Repeat exactly the lines of the entries below from the one with "v.owed != 0" through the one with "def State.markSafeHeld (s", both ends included, and nothing else.

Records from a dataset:
= Beginning of Section =

/-- The larger of the minimum times of the banks that share a valve (R378): as the firings captured them, and the active ones of banks
without a firing there. -/
def State.minOver (s : State) (path num : Nat) (fs : List Firing) (pick : Firing → Nat) (set : Fld) : Nat :=
  ((List.range 8).filter (fun b => s.sharesValve b path num && !fs.any (fun f => f.bank == b))).foldl (fun m b => max m (s.get set 0 b))
    (fs.foldl (fun m f => max m (pick f)) 0)

/-- min_on and min_off of a valve in µs. -/
def State.minOnUs (s : State) (path num : Nat) : Nat :=
  s.minOver path num ((s.firingsOn path num).filter (fun f => f.phase != 0)) Firing.minOn .EJT_BANK_MIN_on_us
def State.minOffUs (s : State) (path num : Nat) : Nat :=
  s.minOver path num ((s.firingsOn path num).filter (fun f => f.phase == 1)) Firing.minOff .EJT_BANK_MIN_off_us

/-- Mark the records of the firings on a valve. -/
def State.markFirings (s : State) (path num fl : Nat) : State :=
  s.forEach ((s.firingsOn path num).filter (fun f => f.phase != 0)) (fun s f =>
    s.modRec f.span f.id (fun r => r.flag fl))

/-- A valve shall be on (R377, R378). -/
def State.valveOn (s : State) (path num : Nat) : State :=
  let minOff := minTicks path (s.minOffUs path num)
  match s.valve path num with
  | none => s.valveNow path num true
  | some v =>
    if v.on then s.putValve { v with owed := 0, due := 0 }
    else if v.owed == 1 then s
    else if s.tick < v.since + minOff then
      (((s.putValve { v with owed := 1, due := v.since + minOff }).count .EJT_CNT_STRETCH 0 0 1).pmc 0x34 0 1 none).markFirings path num
        flStretched
    else s.valveNow path num true

/-- A valve need not be on any longer (R377, R378). -/
def State.valveOff (s : State) (path num : Nat) : State :=
  let minOn := minTicks path (s.minOnUs path num)
  match s.valve path num with
  | none => s
  | some v =>
    if !v.on then s
    else if s.tick < v.since + minOn then
      (((s.putValve { v with owed := 2, due := v.since + minOn }).count .EJT_CNT_STRETCH 0 0 1).pmc 0x34 0 1 none).markFirings path num
        flStretched
    else s.valveNow path num false

/-- The valves of a firing. -/
def Firing.valves (f : Firing) : List Nat := (List.range (f.hi + 1 - f.lo)).map (fun i => f.lo + i)

/-- A firing, changed. -/
def State.modFiring (s : State) (span : Bool) (id bank : Nat) (g : Firing → Firing) : State :=
  s.modTrk (fun t => { t with firings := t.firings.map (fun f =>
    if f.span == span && f.id == id && f.bank == bank then g f else f) })

/-- The firing of a record in a bank. -/
def State.firing (s : State) (span : Bool) (id bank : Nat) : Option Firing :=
  s.trk.firings.find? (fun f => f.span == span && f.id == id && f.bank == bank)

/-- Take a firing from the queue; a record without firings left is FIRED (R356, R376). -/
def State.dropFiring (s : State) (span : Bool) (id bank : Nat) : State :=
  let s := s.modTrk (fun t => { t with firings := t.firings.filter (fun f =>
    !(f.span == span && f.id == id && f.bank == bank)) })
  s.recCheck span id

/-- Firings past their off point leave the queue when no valve of theirs owes a command or is on for them (R376). -/
def State.endFirings (s : State) : State :=
  s.forEach (s.trk.firings.filter (fun f => f.phase == 2)) (fun s f =>
    let busy := f.valves.any (fun n => match s.valve f.path n with
      | some v => v.owed != 0
      | none => false)
    if busy then s
    else (s.modRec f.span f.id (fun r => { r with tOff := s.t64 })).dropFiring f.span f.id f.bank)

/-- The belt reaches a firing's on point (R377, R383). -/
def State.firingOn (s : State) (f : Firing) : State :=
  let s := s.modFiring f.span f.id f.bank (fun f => { f with phase := 1 })
  let s := s.modRec f.span f.id (fun r =>
    let r := if r.tOn == 0 then { r with tOn := s.t64 } else r
    if s.isOn .FIO_SAFE_held then r.flag flSafeHeld else r)
  s.forEach f.valves (fun s n => s.valveOn f.path n)

/-- Is another firing on over the valve? -/
def State.valveWanted (s : State) (path num : Nat) : Bool := (s.firingsOn path num).any (fun f => f.phase == 1)

/-- The belt reaches a firing's off point (R377). -/
def State.firingOff (s : State) (f : Firing) : State :=
  let s := s.modFiring f.span f.id f.bank (fun f => { f with phase := 2 })
  let s := s.forEach f.valves (fun s n => if s.valveWanted f.path n then s else s.valveOff f.path n)
  s.endFirings

/-- A held command of a valve is issued (R378). -/
def State.valveDue (s : State) (v : Valve) : State :=
  let s := if v.owed == 1 then
      let s := s.valveNow v.path v.num true
      if s.valveWanted v.path v.num then s else s.valveOff v.path v.num
    else s.valveNow v.path v.num false
  s.endFirings

/-- A valve has been on for its limit (R379): it is commanded off and its firings end. -/
def State.valveMaxOn (s : State) (path num : Nat) : State :=
  let fs := (s.firingsOn path num).filter (fun f => f.phase != 0)
  let s := ((s.count .EJT_CNT_MAXON 0 0 1).raise ⟨.ejt, 0⟩ 3).markFirings path num flMaxOn
  let s := s.valveNow path num false
  let s := s.forEach fs (fun s f => s.modFiring f.span f.id f.bank (fun f => { f with phase := 2 }))
  let s := s.forEach fs (fun s f => s.forEach f.valves (fun s n =>
    if s.valveWanted f.path n then s else s.valveOff f.path n))
  s.endFirings

/-- Records with a firing on while FIO holds the outputs (R383). -/
def State.markSafeHeld (s : State) : State :=
  s.forEach (s.trk.firings.filter (fun f => f.phase != 0)) (fun s f => s.modRec f.span f.id (fun r => r.flag flSafeHeld))

/-! ## Commit (R371, R374 to R376) -/

/-- The class that a commit fixes (R371). -/
def State.commitClass (s : State) (r : TrkRec) : TrkRec × Bool :=
  if r.reasons % 64 != 0 then ({ r with cls := s.get .TRK_CFG_default_class }.flag flDefaulted, false)
  else if r.held == 2 then (r, false)
  else if r.held == 1 then (r.flag flProvisional, false)
  else ({ r with cls := s.get .TRK_CFG_default_class, reasons := r.reasons ||| 1 }.flag flDefaulted, true)

/-- Queue the firing of a record in bank `b` (R376, R382). -/
def State.queueFiring (s : State) (r : TrkRec) (b : Nat) : State :=
  let path := s.bankPath b
  let reserved := bit r.resv b
  match s.valveRange b r with
  | none => s
  | some v =>
    if path != 4 && bit (s.get .EJTX_VP_SAFE) path then s.modRec r.span r.id (fun r => r.flag flFireLost)
    else if !reserved && 8192 ≤ s.queueUsed then
      ((s.modRec r.span r.id (fun r => r.flag flFireLost)).count .EJT_CNT_QFULL 0 0 1).raise ⟨.ejt, 0⟩ 2
    else
      let f : Firing := {
        span := r.span, id := r.id, bank := b, path := path, lo := v.1, hi := v.2, start := r.first + s.bankReach b,
        stop := s.recEnd r + sext 32 (s.get .EJT_BANK_DIST 0 b) + s.get .EJT_BANK_MARGIN_post 0 b,
        mech := s.get .EJT_BANK_MECH 0 b, minOn := s.get .EJT_BANK_MIN_on_us 0 b,
        minOff := s.get .EJT_BANK_MIN_off_us 0 b, maxOn := s.get .EJT_BANK_MAXON 0 b, phase := 0 }
      let s := s.modTrk (fun t => { t with firings := t.firings ++ [f] })
      let s := s.modRec r.span r.id (fun r => { r with
        banks := r.banks ||| 2 ^ b, resv := if reserved then r.resv - 2 ^ b else r.resv })
      ((s.count .EJT_CNT_FIRE 0 0 1).pmc 0x33 b 1 none).notePeak

/-- A record commits (R371, R374, R376). -/
def State.recCommit (s : State) (r : TrkRec) : State :=
  let cc := s.commitClass r
  let r' := { cc.1 with state := 5, commit := s.commitPoint r, tCommit := s.t64 }
  let r' := if r'.has flInView then r'.flag flFireTrunc else r'
  let s := s.modRec r.span r.id (fun _ => r')
  let s := if cc.2 then ((s.count .TRK_CNT_LATE 0 0 1).pmc 0x31 0 1 (s.owner ⟨.capCtx, r.ctx⟩)).raise ⟨.trk, 0⟩ 3 else s
  let bs := (List.range 8).filter (fun b => s.bankOn b && bit (s.classMask r'.cls) b)
  let s := s.forEach bs (fun s b => s.queueFiring ((s.partRec r.span r.id).getD r') b)
  (s.modRec r.span r.id (fun r => { r with resv := 0 })).recCheck r.span r.id

/-! ## Loss of the belt and of a port (R382, R384) -/

/-- Every firing that names a valve port is lost (R382). -/
def State.portLost (s : State) (port : Nat) : State :=
  let fs := s.trk.firings.filter (fun f => f.path == port)
  let s := s.set .EJTX_VP_SAFE 0 0 (putBit (s.get .EJTX_VP_SAFE) port true)
  let s := s.forEach fs (fun s f => s.modRec f.span f.id (fun r => r.flag flFireLost))
  let s := s.modTrk (fun t => { t with
    firings := t.firings.filter (fun f => f.path != port), valves := t.valves.filter (fun v => v.path != port) })
  let s := s.set .EJT_VALVES_VP 0 port 0
  (s.forEach fs (fun s f => s.recCheck f.span f.id)).reserveAll

/-- BELT_LOST (R384): every valve off, every firing and reservation discarded, every record DONE. -/
def State.beltAbandon (s : State) : State :=
  let s := s.modTrk (fun t => { t with
    firings := [], valves := t.valves.map (fun v => { v with on := false, since := s.tick, owed := 0, due := 0 }) })
  let s := s.forEach (List.range 4) (fun s n => s.set .EJT_VALVES_VP 0 n 0)
  let s := ((s.set .EJT_VALVES_FO 0 0 0).foUpdate).set .EJTX_LOST 0 0 1
  let s := s.forEach (s.trk.recs.filter (fun r => r.state != 7)) (fun s r =>
    (s.modRec r.span r.id (fun r => r.flag flBeltLost)).recDone r.span r.id)
  s.raise ⟨.trk, 0⟩ 6

end Sys2Proof.Machine
end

= End of Section =

ANSWER TO THIS TASK>
      | some v => v.owed != 0
      | none => false)
    if busy then s
    else (s.modRec f.span f.id (fun r => { r with tOff := s.t64 })).dropFiring f.span f.id f.bank)

/-- The belt reaches a firing's on point (R377, R383). -/
def State.firingOn (s : State) (f : Firing) : State :=
  let s := s.modFiring f.span f.id f.bank (fun f => { f with phase := 1 })
  let s := s.modRec f.span f.id (fun r =>
    let r := if r.tOn == 0 then { r with tOn := s.t64 } else r
    if s.isOn .FIO_SAFE_held then r.flag flSafeHeld else r)
  s.forEach f.valves (fun s n => s.valveOn f.path n)

/-- Is another firing on over the valve? -/
def State.valveWanted (s : State) (path num : Nat) : Bool := (s.firingsOn path num).any (fun f => f.phase == 1)

/-- The belt reaches a firing's off point (R377). -/
def State.firingOff (s : State) (f : Firing) : State :=
  let s := s.modFiring f.span f.id f.bank (fun f => { f with phase := 2 })
  let s := s.forEach f.valves (fun s n => if s.valveWanted f.path n then s else s.valveOff f.path n)
  s.endFirings

/-- A held command of a valve is issued (R378). -/
def State.valveDue (s : State) (v : Valve) : State :=
  let s := if v.owed == 1 then
      let s := s.valveNow v.path v.num true
      if s.valveWanted v.path v.num then s else s.valveOff v.path v.num
    else s.valveNow v.path v.num false
  s.endFirings

/-- A valve has been on for its limit (R379): it is commanded off and its firings end. -/
def State.valveMaxOn (s : State) (path num : Nat) : State :=
  let fs := (s.firingsOn path num).filter (fun f => f.phase != 0)
  let s := ((s.count .EJT_CNT_MAXON 0 0 1).raise ⟨.ejt, 0⟩ 3).markFirings path num flMaxOn
  let s := s.valveNow path num false
  let s := s.forEach fs (fun s f => s.modFiring f.span f.id f.bank (fun f => { f with phase := 2 }))
  let s := s.forEach fs (fun s f => s.forEach f.valves (fun s n =>
    if s.valveWanted f.path n then s else s.valveOff f.path n))
  s.endFirings

/-- Records with a firing on while FIO holds the outputs (R383). -/
def State.markSafeHeld (s : State) : State :=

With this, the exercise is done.